Since the first report in 1662, several more have appeared regarding the genetic classification of RP patients.[8] Due to the various clinical presentations of patients belonging to different genetic classes,[9],[10] it becomes important to define the clinical subtypes occurring in each of the genetic classes along with the modes of inheritance.[11] This would also facilitate counselling.[12]

In this report, the genetic classification of the RP patients from India and their clinical subtypes have been described.

Materials and methods

A total of 151 patients from 83 families were examined. The patients showed all the symptoms of primary RP.[3],[7],[11],[13] Cases from different syndromes were excluded from the study. The study includes the data of RP patients listed from May 1991 to May 1993 at the Sathye Eye Hospital, Pune, India.

They covered a wide cross section of the Indian population namely from the states of Maharashtra, Karnataka, Tamilnadu, Kerala, Madhya Pradesh, Uttar Pradesh and Gujarat. The patients were chosen using the following criteria: (1) bilateral involvement (2) constriction of the visual field (3) progessive loss of vision (4) diminished or absent electroretinography (ERG) response, and (5) noisy P2 on visual evoked potential (VEP).[7],[11]

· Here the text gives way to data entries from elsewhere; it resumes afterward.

-- ==== Sys2Proof/Safety.lean ====
section
/-! DEFINITION. The words in which claims speak of the machine: when commands act at all, when a core may issue, what a command
answers, and the invariant that every step keeps. -/

namespace Sys2Proof.Machine

open Sys2Proof

/-! ## When commands act -/

/-- The chip is out of reset and its units run (R422, R458, R459). -/
def Alive (s : State) : Prop := s.pin.rst = false ∧ s.pin.stopped = false

/-- Besides, the microsequencers issue steps (R382). -/
def Booted (s : State) : Prop := Alive s ∧ s.blk.mic.status = 2

/-- Besides, no recovery sequence is under way (R328, R329): the state in which heats run. -/
def Running (s : State) : Prop := Booted s ∧ s.blk.rcv.stage = .idle

/-- A command answers a next state of which `P` holds. -/
def Gives (o : Host.Outcome State Fault Refusal) (P : State → Prop) : Prop := ∃ t, o = .next t ∧ P t

/-- The state with another block, the steps of its units noted (R324). -/
def State.withBlk (s : State) (b : Block) : State := { s with blk := noteSteps s.blk b }

/-! ## Control cores -/

/-- Core `c` executes run `n`, is between two SLWs, and nothing keeps it from issuing one more: no hold, stop, brownout hold,
outstanding SYNC call or breakpoint (R152, R166, R170, R423, R438). Its next SLW is neither the last of its stream nor in a loop. -/
structure SlotReady (s : State) (c n : Nat) (r : Run) : Prop where
  run : Running s
  core : c < 64
  issues : issuing s.blk c = some (n, r)
  fresh : (coreOf s.blk c).slw = none
  noHold : boundaryHeld s.blk r = false
  known : (curStream (coreOf s.blk c)).table = none
  noSync : syncBusy (coreOf s.blk c) = false
  noBreak : s.blk.regs.brkEnable.getLsbD c = false
  noLoop : (coreOf s.blk c).loops = []
  more : (coreOf s.blk c).off + 16 < (curStream (coreOf s.blk c)).len

/-- The state once core `c` has executed an SLW of one control slot, 16 bytes long, and goes on at stream offset `off`: the
core is `k` but for the SLW's end, and nothing else has changed. -/
def afterSlot (s : State) (c : Nat) (k : CoreSt) (off : Nat) : State :=
  s.withBlk (putCore s.blk c { k with slwCnt := satInc 32 (coreOf s.blk c).slwCnt, off := off, slw := none, syncCall := [] })

/-! ## Accesses -/

/-- An 8-byte doorbell write of a value at an offset of a host port's view, by an origin with defined privilege bits (R77). -/
abbrev DoorbellWrite (w : DbWrite) (off v : Nat) : Prop :=
  w.path = .view ∧ w.width = 8 ∧ w.off = off ∧ w.data.toNat = v ∧ w.org.priv % 4 < 2

/-- An admin command at the front of a source that the executor takes, its reserved bits clear, its function present, with
privileged rights where it needs them, for the context that it names and that is in one of its states (R98 to R103). -/
structure AdminReady (s : State) (x : AdminIn) (op : Nat) (e : BitVec 512) (fields : List (Nat × Nat)) (privOnly : Bool)
    (ctx : Option (BitVec 24)) (states : List CtxState) : Prop where
  run : Running s
  front : adminFront s.blk x.src = some e
  opcode : aOpcode e = op
  clear : reservedClear x.src e fields = true
  shown : aFunction e = 0 ∨ x.presented = true
  rights : privOnly = true → (adminOrg s.blk x.src e).priv = true
  owns : ∀ h, ctx = some h → ∃ c, ctxOf s.blk h = some c ∧ adminOwns (adminOrg s.blk x.src e) c = true ∧ c.state ∈ states

/-- The state once an admin command has been taken and has ended with ADMIN_OK and a `RESULT`; `f` is its effect on the block (R101,
R105). -/
def adminOk (s : State) (x : AdminIn) (e : BitVec 512) (f : Block → Block) (result : Nat) : State :=
  s.withBlk (adminReport (f (adminTake s.blk x.src)) x.src (aTag e) (aOpcode e) (aFunction e) 0x30 0 result true)

/-- The state once an admin command has been taken and pends: `d` is the block with its effect up to now, and ADMIN_PENDING is reported
(R105). -/
def adminPends (s : State) (x : AdminIn) (e : BitVec 512) (d : Block) (k : PendKind) : State :=
  let p : Pend := { no := d.adm.pendNo, src := x.src, tag := aTag e, opcode := aOpcode e, fn := aFunction e,
                    port := (adminOrg d x.src e).serve, kind := k }
  s.withBlk (adminReport { d with adm := { d.adm with pendNo := d.adm.pendNo + 1, pend := d.adm.pend ++ [p] } } x.src (aTag e) (aOpcode e) (aFunction e) 0x31 0 0 false)

/-- The state once an admin command has been taken and the executor waits for one of its parameters (R104). -/
def adminWaits (s : State) (x : AdminIn) (e : BitVec 512) (w : ParamWait) : State :=
  let d := adminTake s.blk x.src
  let y : AdminBusy := { src := x.src, entry := e, wait := w, gen := ((aqOf d x.src).map (fun a => a.sq.gen)).getD 0 }
  s.withBlk { d with adm := { d.adm with busy := some y } }

/-- A write of a dictionary entry that passes steps 1 to 6 of R407 and finds the arbiter free. -/
structure DictReady (s : State) (a : DictAcc) (d : Desc) : Prop where
  alive : Alive s
  tested : s.blk.mic.selftest ≠ 0
  path : reachesDict a = true
  idle : dictBusy s.blk = false
  quiet : winBusy s.blk a = false
  entry : dictDesc a.idx a.sub = some d
  checks : writeCheck s.blk a = none

/-- A dictionary operation reaches the arbiter, tested and free (R408, R411, R461). -/
structure DictArrives (s : State) (a : DictAcc) : Prop where
  alive : Alive s
  tested : s.blk.mic.selftest ≠ 0
  path : reachesDict a = true
  idle : dictBusy s.blk = false
  quiet : winBusy s.blk a = false

/-- A 4-byte write of `data` at location `o` of a region of view `v` (R388 to R391). -/
structure RegReaches (s : State) (r : RegAcc) (g : Region) (o v data : Nat) : Prop where
  alive : Alive s
  tested : s.blk.mic.selftest ≠ 0
  view : viewIdx r = some v
  width : r.width = 4
  aligned : r.off % 4 = 0
  inside : r.off < 0x200000
  region : regionOf r.off = g
  location : regionOff r.off = o
  value : r.data.toNat % 2 ^ 32 = data

/-- The region's guard lets a write pass (R393, R455). -/
def RegGuard (s : State) (r : RegAcc) : Prop :=
  if r.path = .dbg then dget s.blk 0x8010 2 = 1 ∧ dbgWritable r.off = true else granted s.blk r = true

/-- The block as a register write finds it: an origin with undefined privilege bits has been counted (R384). -/
def regNoted (b : Block) (r : RegAcc) : Block := if r.path = .view then noteOrigin b r.org else b

/-- A Grizin message for this chip arrives on an admitted port in its turn, with nothing held ahead of it, while no recovery sequence
is under way (R311, R312, R329); `tree` says whether it came on the tree. -/
structure InTurn (s : State) (h : GzHdr) (tree : Bool) : Prop where
  alive : Alive s
  idle : s.blk.rcv.stage = .idle
  port : h.port < 6
  admitted : (linkOf s.blk h.port).admitted = true
  here : h.dst = chipNo s.blk
  hops : h.hops < 63
  turn : match fmGet? s.blk.fab.rx (spaceKey h.src tree) with
    | some x => x.gen = h.gen ∧ x.next = h.seq ∧ x.held = []
    | none => h.seq = 0

/-- The block once a message has arrived and been taken in its turn, and a tree message sent on along the tree (R312, R314). -/
def arrived (b : Block) (h : GzHdr) (m : GzMsg) : Block :=
  let k := spaceKey h.src h.tree
  let x := (fmGet? b.fab.rx k).getD { gen := h.gen, next := 0, held := [], gap := none }
  let b := putSpace (heard b h.port true) k { x with next := x.next + 1, gap := none }
  if h.tree then treeForward b h m else b

/-- The space of a message's originator expects the next number. -/
def Turned (t : State) (h : GzHdr) (tree : Bool) : Prop :=
  (fmGet? t.blk.fab.rx (spaceKey h.src tree)).map (fun x => (x.gen, x.next, x.held)) = some (h.gen, h.seq + 1, [])

/-! ## The invariant -/

/-- While CHIP_RST_N is asserted, the block holds nothing but its reset values (R461) and the scratchpads, which a chip reset leaves
(R196), and no unit has stopped. Out of reset
no release is held. RESET_REQ is asserted exactly when every unit has stopped (R422, R459). -/
def ResetInv (s : State) : Prop :=
  (s.pin.rst = true →
    s.blk = { Block.fresh with ports := s.blk.ports.map (fun x => (x.1, { CPort.fresh with scratch := x.2.scratch })),
                               mem := s.blk.mem, out := s.blk.out } ∧ s.pin.stopped = false ∧
    s.pin.bypX = false ∧ s.pin.bypY = false ∧ s.pin.bypZ = false) ∧
  (s.pin.rst = false → s.pin.release = none ∧ s.pin.long = true ∧ s.pin.low = false) ∧
  s.pin.resetReq = s.pin.stopped

end Sys2Proof.Machine
end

Retinal evaluation of these patients was carried out using binocular indirect ophthalmoscope which revealed various degrees of bone spicule pigmentation of the retina. Perimetry studies (Lister's perimeter) showed constriction of visual field. ERG and VEP were recorded on Nicolet Ganzfield [Nicolet compact 4]. Measurement of refraction, evaluation of visual acuity and slitlamp examination were carried out for all the patients.

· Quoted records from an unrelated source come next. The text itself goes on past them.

/-- The exports and the step limit (R105, R376 to R378): COMPLETE_ENTRY completes the entry with the status in register 13, ADMIT_AS
admits registers 0 to 7 as an entry of the opcode in register 13, ADMIN_FINAL completes the command, PEND_ON_FENCE writes ADMIN_PENDING
and waits for the fence, after which the handler resumes; an export of the other kind of handler is a bad status; an invocation that has
reached its limit ends. -/
def Obligations.HandlerEnds : Prop :=
  ∀ (s : State) (m : Nat) (ms : MicroSeq), Running s →
    let b := s.blk
    let gone : Micro := { b.mic with seqs := fmErase b.mic.seqs m }
    let st := field (wreg ms 13) 0 8
    (∀ n q c, ms.who = some (.sub n) → fmGet? b.q.sqs n = some q → q.dying = false → q.holdReq = false → fmGet? b.q.cqs q.cq = some c →
      let ends (st : Nat) (t : State) : Prop := t.blk.mic = gone ∧ t.blk.sb = b.sb ∧
        (sqOf t.blk (.q n)).map (fun x => (x.consumer, x.rejected)) = some (q.consumer + 1, satInc 32 q.rejected) ∧
        ∃ x l c', fmGet? t.blk.q.cqs q.cq = some c' ∧ c'.hold = c.hold ++ x :: l ∧ x.tag = eTag ms.entry ∧ x.status = st ∧
          x.kind = .item ∧ x.sq = n
      (seqAt b m 0x10 = some ms → entryStatus st = true → Gives (exec (.completeEntry m) s) (ends st)) ∧
      (seqAt b m 0x10 = some ms → entryStatus st = false → Gives (exec (.completeEntry m) s) (ends 0x22)) ∧
      (fmGet? b.mic.seqs m = some ms → ms.limit ≤ ms.steps → Gives (exec (.stepLimit m) s) (ends 0x18)) ∧
      (seqAt b m 0x12 = some ms → Gives (exec (.adminFinal m) s) (ends 0x22)) ∧
      (seqAt b m 0x13 = some ms → Gives (exec (.pendOnFence m) s) (ends 0x22)) ∧
      (∀ (k : ItemKind) (x : Ctx) (g cur : Word), seqAt b m 0x11 = some ms →
        let e := admitEntry ms
        entryKind e = some k → eCtx e = eCtx ms.entry → admitTest b q e = none → ctxOf b (eCtx e) = some x →
        b.sb.items.length < 131072 → quotaFull b x.part = false → eWaitAddr e false ≠ 0 → eWaitAddr e true = 0 →
        translate b (eCtx e) (eWaitAddr e false) false = some g.toNat → isLocal b g.toNat = true →
        (fenceEnt b g).map (fun f => f.value) = some cur → (∀ f ∈ b.fen.misses, f.addr ≠ g) → reached cur (eWaitValue e false) = false →
        fenceRoom b g = true → Gives (exec (.admitAs m) s) (fun t => t.blk.mic = gone ∧ (sqOf t.blk (.q n)).map (fun x => x.consumer) = some (q.consumer + 1) ∧
          ∃ tag i, itemOf b tag = none ∧ itemOf t.blk tag = some i ∧ i.sq = n ∧ i.entry = e ∧ i.kind = k ∧ i.stage = .waiting ∧
            i.w0 = .registered g (eWaitValue e false) ∧ i.w1 = .done))) ∧
    (∀ src tag op port, ms.who = some (.admin src tag op port) →
      (seqAt b m 0x12 = some ms → finalStatus st = true → field (wreg ms 13) 8 8 ≤ 0x0E →
        exec (.adminFinal m) s = .next (s.withBlk (adminReport { b with mic := gone } src tag op (aFunction ms.entry) st
          (field (wreg ms 13) 8 8) (wreg ms 14).toNat true))) ∧
      (seqAt b m 0x12 = some ms → finalStatus st = false →
        exec (.adminFinal m) s = .next (s.withBlk (adminReport { cnt b 0x308 with mic := gone } src tag op (aFunction ms.entry) 0x3F
          0 0 true))) ∧
      (∀ i : Instr, (seqAt b m 0x10 = some ms ∧ i = .completeEntry m) ∨ (seqAt b m 0x11 = some ms ∧ i = .admitAs m) →
        exec i s = .next (s.withBlk (adminReport { cnt b 0x308 with mic := gone } src tag op (aFunction ms.entry) 0x3F 0 0 true))) ∧
      (fmGet? b.mic.seqs m = some ms → ms.limit ≤ ms.steps →
        exec (.stepLimit m) s = .next (s.withBlk (adminReport { cnt b 0x304 with mic := gone } src tag op (aFunction ms.entry) 0x3F
          0x06 0 true))) ∧
      (∀ g ent, seqAt b m 0x13 = some ms → bitAt (descOf b true op) 2 = true → inRegion (field (wreg ms 13) 0 14) = true →
        svcFence b ms (wreg ms 14) false = some g → isLocal b (BitVec.ofNat 64 g).toNat = true →
        fenceEnt b (BitVec.ofNat 64 g) = some ent → (∀ f ∈ b.fen.misses, f.addr ≠ BitVec.ofNat 64 g) →
        reached ent.value (wreg ms 15) = false → fenceRoom b (BitVec.ofNat 64 g) = true →
        Gives (exec (.pendOnFence m) s) (fun t => t.blk.mic = gone ∧
          t.blk.fen.waits = b.fen.waits ++ [{ addr := BitVec.ofNat 64 g, value := wreg ms 15, who := .handler b.adm.pendNo }] ∧
          t.blk.adm.pend = b.adm.pend ++ [
            { no := b.adm.pendNo, src := src, tag := tag, opcode := op, fn := aFunction ms.entry, port := port,
              kind := .customer { ms with pc := field (wreg ms 13) 0 14, pend := true } (BitVec.ofNat 64 g) (wreg ms 15) }]))) ∧
    (∀ (l₁ l₂ : List Pend) (p : Pend) (f v : Word), b.adm.pend = l₁ ++ p :: l₂ → p.kind = .customer ms f v →
      (∀ y ∈ l₁, ∀ z f v, y.kind = .customer z f v → y.src = p.src → y.tag = p.tag → handlerWaits b y.no = true) →
      b.adm.busy = none → fmHas b.mic.seqs 2 = false → handlerWaits b p.no = false →
      exec (.pendResume p.src p.tag) s = .next (s.withBlk { b with
        adm := { b.adm with pend := l₁ ++ l₂ }
        mic := { b.mic with seqs := fmSet b.mic.seqs 2 ms } }))
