-- ==== Sys2Proof/Tests/Slice0.lean ====
section
/-! SUPPORT. Tests: small states built by hand, a witness for every clause of the statements, ill-formed commands that WellFormed
refuses, and worked examples of the spec. -/

namespace Sys2Proof.Tests

-- One theorem at a time: run together, the kernel evaluations below would each hold a stack and their memory at once.
set_option Elab.async false

open Sys2Proof Sys2Proof.Machine

/-! ## Small states -/

/-- Out of reset, nothing commanded yet. -/
def pinsOut : Pins := { Pins.inReset with rst := false, long := true }

/-- The block booted, with reference time running. -/
def booted : Block :=
  { Block.fresh with
    mic := { Block.fresh.mic with status := 2, selftest := 1 }
    tide := { Tide.fresh with time := 1000, clock := 1000, locked := true, fsyncOk := true, announced := true, inFrames := true, pulseAt := 1000 } }

/-- A state out of reset with a block. -/
def live (b : Block) : State := { pending := [], pin := pinsOut, blk := b }

/-- A context of partition 0, resident. -/
def ctx0 : Ctx where
  handle := 0
  state := .resident
  ownerPort := 0
  ownerFn := 0
  part := 0
  lostCause := 0
  ptRoot := 0x1000000
  span := 0
  lostTime := 0
  completed := 0
  aborted := 0
  replayed := 0
  created := 0
  slot := some 0
  yielding := false
  slotWait := none
  blockedAt := 0
  evictAt := 0
  idleAt := 0
  destroyBy := 0

/-- Partition 0: clusters 0 and 1, the first 2 GiB. -/
def part0 : Partition where
  clusters := 3
  ranges := [(0, 1024)]
  slots := 4
  portMask := 1
  remoteMap := false

/-- The block with partition 0, its context, and one page of that context cached. -/
def withCtx : Block :=
  { booted with obj := { booted.obj with
      ctxs := [(0, ctx0)], parts := [(0, part0)], groups := [(5, { members := [], flat := [1] })],
      tlb := [{ ctx := 0, vbase := 0x100000, size := 0x10000, gbase := 0x2000000, writable := true }] } }

/-- A BE HEAT entry, tag 7: 64 bytes of program at 0x101000, signal value 1 to 0x100000, no affinity, the last of its batch. -/
def entryBe : BitVec 512 :=
  0x1000000000000000000000000000000000000001000000000#256 ++ 0x10100000000008ffff00000100000000070101#256

/-- A work item whose heat runs. -/
def item0 : Item := { newItem 0 0 0 entryBe 0 .heat with w0 := .done, w1 := .done, stage := .running, started := true }

/-- Its run on cluster 0. -/
def run0 : Run := { newRun withCtx .primary 0 item0 0 false [0] with start := 1000 }

/-- The stream of a core: 4 KiB of program. -/
def stream0 : Stream := { frags := [{ start := 0, va := 0x101000, len := 4096, host := false }], len := 4096, table := none }

/-- A core between two SLWs of that run. -/
def core0 : CoreSt :=
  { CoreSt.fresh with run := some 0, lastCtx := some 0, levels := [{ stream := stream0, ret := 0 }], off := 64,
                      s := [(1, 5), (2, 3)], a := [(1, 0x100008), (2, 64)] }

/-- A heat that runs on core 0. -/
def heatBlk : Block :=
  { withCtx with
    sb := { withCtx.sb with items := [(0, item0)] }
    comp := { withCtx.comp with runs := [(0, run0)], nextRun := 1 }
    cores := [(0, core0)] }

/-- The state of that heat. -/
def heatSt : State := live heatBlk

theorem slotReady_heat : SlotReady heatSt 0 0 run0 := by
  constructor <;> first | decide | (constructor <;> first | decide | (constructor <;> first | decide | (constructor <;> decide)))

/-! ## Witnesses: control slots and cores -/

/-- The heat on core 0 with another core state. -/
def coreSt (k : CoreSt) : State := live { heatBlk with cores := [(0, k)] }

/-- A core in a called stream. -/
def coreIn : CoreSt := { core0 with levels := [{ stream := stream0, ret := 80 }, { stream := stream0, ret := 0 }] }

theorem wit_SlotAlu : SlotReady heatSt 0 0 run0 ∧ (let f : SlotFields := ⟨31, 1, 2, false, 0, 0⟩; f.func = 0 ∧ f.imm = 0) ∧
    (let f : SlotFields := ⟨0, 1, 0, true, 0, 0xFFFFFFFF⟩; f.func = 0 ∧ f.b = 0) := ⟨slotReady_heat, by decide, by decide⟩

theorem wit_SlotMoves : SlotReady heatSt 0 0 run0 ∧ (15#5).toNat < 16 := ⟨slotReady_heat, by decide⟩

/-- The last aligned places of the data window, reached through a2 = 64. -/
theorem wit_SlotLocal : SlotReady heatSt 0 0 run0 ∧
    (let ea (imm : BitVec 32) := (aGet core0 2 + imm.signExtend 64).toNat
     (ea 0x2FFB8 % 8 = 0 ∧ ea 0x2FFB8 + 8 = 196608) ∧ (ea 0x2FFBC % 4 = 0 ∧ ea 0x2FFBC + 4 = 196608)) :=
  ⟨slotReady_heat, by decide⟩

/-- Branches to the stream's first and last SLW. -/
theorem wit_SlotBranch : SlotReady heatSt 0 0 run0 ∧ (core0.off : Int) + 8 * (-8 : Int) = 0 ∧ (0xFFFFFFF8#32).toInt = -8 ∧
    (core0.off : Int) + 8 * (503#32).toInt = 4088 ∧ (4088 : Int) < (curStream core0).len := ⟨slotReady_heat, by decide⟩

theorem slotReady_in : SlotReady (coreSt coreIn) 0 0 run0 := by
  constructor <;> first | decide | (constructor <;> first | decide | (constructor <;> first | decide | (constructor <;> decide)))

/-- The bodies of LOOP with a count (s1 = 5) and with none (s4 = 0), a stream named by a1 and s5, and a return. -/
theorem wit_SlotFlow : SlotReady heatSt 0 0 run0 ∧ 0 < (65535#32).toNat ∧ 0 < (sGet core0 1).toNat % 2 ^ 32 ∧
    (sGet core0 4).toNat % 2 ^ 32 = 0 ∧ core0.off + 16 + 8 * (501#32).toNat < (curStream core0).len ∧
    (let k := sSet core0 5 16; (aGet k 1).toNat % 8 = 0 ∧ (sGet k 5).toNat % 8 = 0 ∧ 0 < (sGet k 5).toNat ∧ (sGet k 5).toNat < 2 ^ 32) ∧
    SlotReady (coreSt coreIn) 0 0 run0 ∧ (80 < stream0.len ∧ stream0.table = none) :=
  ⟨slotReady_heat, by decide, by decide, by decide, by decide, by decide, slotReady_in, by decide⟩

theorem wit_SlotReads : SlotReady heatSt 0 0 run0 ∧ (255#32).toNat < 256 ∧ (13#32).toNat < 14 := ⟨slotReady_heat, by decide⟩

theorem wit_SlotReserved : SlotReady heatSt 0 0 run0 ∧ formOf 0x04 = none ∧ formOf 0xFF = none := ⟨slotReady_heat, by decide⟩

/-- The fence at 0x100008 (a1), home here and cached with value 5: s1 = 5 is reached, s2 = 3 too, s6 = 6 is not. -/
def fenceHeat : State :=
  live { heatBlk with
    fen := { heatBlk.fen with cache := [(0x2000008, { value := 5, used := 0, drop := false })] }
    cores := [(0, { core0 with s := [(1, 5), (2, 3), (6, 6)] })] }

theorem slotReady_fence : SlotReady fenceHeat 0 0 run0 := by
  constructor <;> first | decide | (constructor <;> first | decide | (constructor <;> first | decide | (constructor <;> decide)))

/-- That heat with credits declared. -/
def creditHeat (l : List Word) : State :=
  live { fenceHeat.blk with cores := [(0, { core0 with s := [(1, 5), (2, 3), (6, 6)], credits := l })] }

/-- Sixteen credits, none of them the fence's. -/
def credits16 : List Word := [0, 8, 16, 24, 32, 40, 48, 56, 64, 72, 80, 88, 96, 104, 112, 120]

The clinical subtypes defined is the modified form of those by Kaplan J. et al.[11]

1. Appearance of the symptoms (nyctalopia, constricted visual field) before the age of 15 were defined as early onset forms as against the late onset ones wherein the symptoms appeared later in adulthood.

2. Severe forms exhibited highly constricted fields of vision, diminished visual acuity before the age of 30 whereas mild forms had retained their visual acuity and had a moderately affected peripheral vision.

3. Senile forms were defined as the late onset form of the milder variety form of the disease.

Pedigree charts of the patients were tentatively established by recording the family history of each of the patients. As many family members as possible were examined by the clinician for the symptoms of RP. Exceptionally large families and those with deceased affected members posed some problems. The pedigrees were then confirmed. According to the mode of inheritance the patients were categorised into the following broad classes.[11],[14]

Autosomal dominant (AD): All subjects in this category showed vertical transmission of the disease for at least two generations. Unaffected members did not trasmit the trait to their offspring. Both males and females were at equal risk [Family A, [Figure - 1]].

Autosomal recessive (AR): One or more subjects were affected from one sibship. Patients with parental consanguinity were included in this class [Family B, [Figure - 1]].

X-Linked (XLRP): Subjects affected were males. Females were carriers. Vertical transmission of the trait for at least two generations was observed. Affected males did not transmit the disease to their offspring [Family C,[Figure - 1]].

Male sibships (M sib): Males from the sibship were affected with no family history of the disease [Family D, [Figure - 1]].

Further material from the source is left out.